Louie, my eldest child, was 13 months old when I became pregnant with my second baby. At the time it seemed like a really sensible idea to have my children close together , so that they would be playmates for each other. When I discovered I was having another boy I was thrilled. I pictured myself as a mum of two rosy cheeked little boys.
They would wear matching jumpers (yes, I am that mum). They would run around together in the woods in the autumn (why is it that, in my head, catalogue perfect families always hang around in autumnal woodland?) and they would always get along brilliantly.
The reality is that little boys are a bit of a mystery to me. The problem is that I’m a girl. This means I don’t fully understand boys or men, or what drives them. I don’t get Louie’s absolute devotion to knowing exactly how many cylinders are in each and every one of his toy cars. I don’t get why Milo (my youngest son) wants to be addressed and treated as if he was a robot (ok I get that more but still).
Also what is it that boys have about sticks and stones? My home is full of the aforementioned items. Every time I put on a load of washing I hear the tap tapping of a stone, mocking me, ha ha you searched the pockets but I was in the socks. It takes me half an hour to walk down my fairly short street because every two or three steps there is an exciting new stone to explore, pick up and of course take home for further examination. My husband, after I had said ‘I do’, revealed that he had a sizeable stick collection under his bed as a child. Luckily for me he now keeps his sticks in the garden, but yes he does still come home with a ‘useful’ stick or two after a country walk.

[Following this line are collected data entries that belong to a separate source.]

-- ==== Sys2Proof/Laws/Train.lean ====
section
/-!
SUPPORT. What the training state machine can answer, said once (44_train.md R90).
-/

namespace Sys2Proof.Machine

variable {w : Widths}

/-- The outcomes of a training call: reinforce, decrement above the floor, or allocate. -/
theorem trainEntry_cases (c : Config w) (pred actual : Value) (pc : BitVec w.pcW) (size : BitVec w.sizeW) (e : Entry w) :
    (queryHitMiss c e (c.calcTag pc) = true ∧ pred = actual ∧
      trainEntry c pred actual pc size e = { e with confidence := incrementConfidence e.confidence }) ∨
    (queryHitMiss c e (c.calcTag pc) = true ∧ pred ≠ actual ∧ c.confThreshold < e.confidence.toNat - 1 ∧
      trainEntry c pred actual pc size e = { e with confidence := decrementConfidence e.confidence }) ∨
    ((queryHitMiss c e (c.calcTag pc) = false ∨ (pred ≠ actual ∧ e.confidence.toNat - 1 ≤ c.confThreshold)) ∧
      trainEntry c pred actual pc size e = allocateNew c actual pc size) := by
  by_cases hq : queryHitMiss c e (c.calcTag pc) = true
  · by_cases hp : pred = actual
    · exact .inl ⟨hq, hp, by simp [trainEntry, hq, hp]⟩
    · by_cases hf : e.confidence.toNat - 1 ≤ c.confThreshold
      · exact .inr (.inr ⟨.inr ⟨hp, hf⟩, by simp [trainEntry, hq, hp, hf]⟩)
      · exact .inr (.inl ⟨hq, hp, by omega, by simp [trainEntry, hq, hp, hf]⟩)
  · exact .inr (.inr ⟨.inl (by simpa using hq), by simp [trainEntry, hq]⟩)

/-- The slot of pc after TRAIN. -/
@[simp] theorem entryOf_trainEngine (c : Config w) (pred actual : Value) (pc : BitVec w.pcW) (size : BitVec w.sizeW) (g : Engine w) :
    entryOf c pc (trainEngine c pred actual pc size g) = trainEntry c pred actual pc size (entryOf c pc g) := by
  show tableRead (tableWrite g.apt (slotOf c pc g) _) (slotOf c pc g) = _
  exact tableRead_tableWrite_same ..

end Sys2Proof.Machine
end

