/-! ### Notices -/

def noticeIx : Notice → Fin 12
  | .jam => 0 | .halted => 1 | .clearing => 2 | .ready => 3 | .run => 4 | .residual => 5
  | .streamFault => 6 | .pageLow => 7 | .trayWait => 8 | .lineFault => 9 | .supplyLow => 10
  | .recoveryWait => 11

/-- A page waits for tray readiness alone (R141). -/
def State.trayWaits (s : State) : Bool :=
  match s.feed.candidate with
  | some d => !s.trayReady d.media && (s.laneOpen || s.startReady)
  | none => false

/-- The roster segments whose READY has not been taken (R150, R153). -/
def State.missing (s : State) : List Nat :=
  s.cfg.roster.filter fun g => !s.plan.readySet.contains g

/-- The condition a notice watches (12.4). -/
def State.condition (s : State) : Notice → Bool
  | .jam => s.stop.own.isSome
  | .halted => s.stop.path == .halted
  | .clearing => s.stop.path == .clearing
  | .ready => s.stop.path == .ready
  | .run => s.stop.path == .run
  | .residual => s.clear.residual
  | .streamFault => s.feed.faulted 0 || s.feed.faulted 1 || s.feed.faulted 2 || s.feed.faulted 3
  | .pageLow => s.configured && s.isKind .feed && decide (s.feed.pages.length ≤ s.cfg.pageLow)
  | .trayWait => s.trayWaits
  | .lineFault => s.line.rxOverflow || s.line.txOverflow || s.line.limitFlag
  | .supplyLow => !s.supply.ok
  | .recoveryWait =>
    s.isKind .feed && s.stop.path == .ready && s.plan.phase == .gathering && !s.missing.isEmpty

/-- ATTN is active (R192). -/
def State.attnActive (s : State) : Bool := s.notices.toList.any fun n => n.enabled && n.latch

/-! ### Output pins -/

/-- The levels of the output pins; true is high. `zcmd` is the duty in 4096ths (R83). -/
structure OutputPins where
  zcmd : Trio Nat
  brk : Trio Bool
  drven : Bool
  gate : Bool
  po : Duo Bool
  out1 : Bool
  out2 : Bool
  stopn : Bool
  fop : Bool
  fsel : Bool
  attn : Bool
deriving DecidableEq, Repr

/-- The output pins (R80, R83, R89, R94, R107, R110, R172, R192). -/
def State.outputs (s : State) : OutputPins :=
  { zcmd := s.zones.map Zone.output
    brk := s.zones.map fun z => z.state == .braked
    drven := s.chain.state != .off
    gate := s.hasGate && s.gate.pos == .b
    po := s.pulses.map fun p => p.active.isSome
    out1 := s.forwards .out1
    out2 := s.forwards .out2
    stopn := if s.configured then s.aggregate == s.cfg.stopInvert else true
    fop := s.deliv.op != .noOp
    fsel := s.deliv.fsel
    attn := s.attnActive == (s.cfg.attn == .highActive) }

/-- The bits the node drives after the start bit while it sends a frame (R176, R178). -/
def State.lineOut (s : State) : Option (List Bool) := s.line.sending.map Frame.lineBits

end Sys2Proof.Machine
end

Then there is the way they interact with each other. It is like having a couple of lion cubs in the house. A large part of their playtime is spent rolling around on the floor wrestling. I ought to make them brightly coloured lycra costumes and train them up for the WWF, at least then this obsession would be profitable. Initially I tried to stop the wrestling, but as this has proved a fruitless battle I have admitted defeat. So they wrestle on the floor, the sofa, the beds, the trampoline, you get the idea.
Finally little boys need to be run, like puppies, at least twice a day. I, on the other hand, am a big fan of sitting down practising the chocolate biscuit exercise plan (arm goes up, mouth opens wide). Unfortunately, as no one in my area offers a boy walking service (here is a business idea worthy of Dragon’s Den), guess who has to take endless trips to parks, soft play centres and yes, those once longed for woodlands.
I love being a mum of boys, at times it is challenging but mostly my boys are delightful. I love their boundless energy, inquisitive nature, and the bear hugs I get from them every day. I look forward to each new stage of my boys development and I’m sure I’m going to be very proud of the men that they become.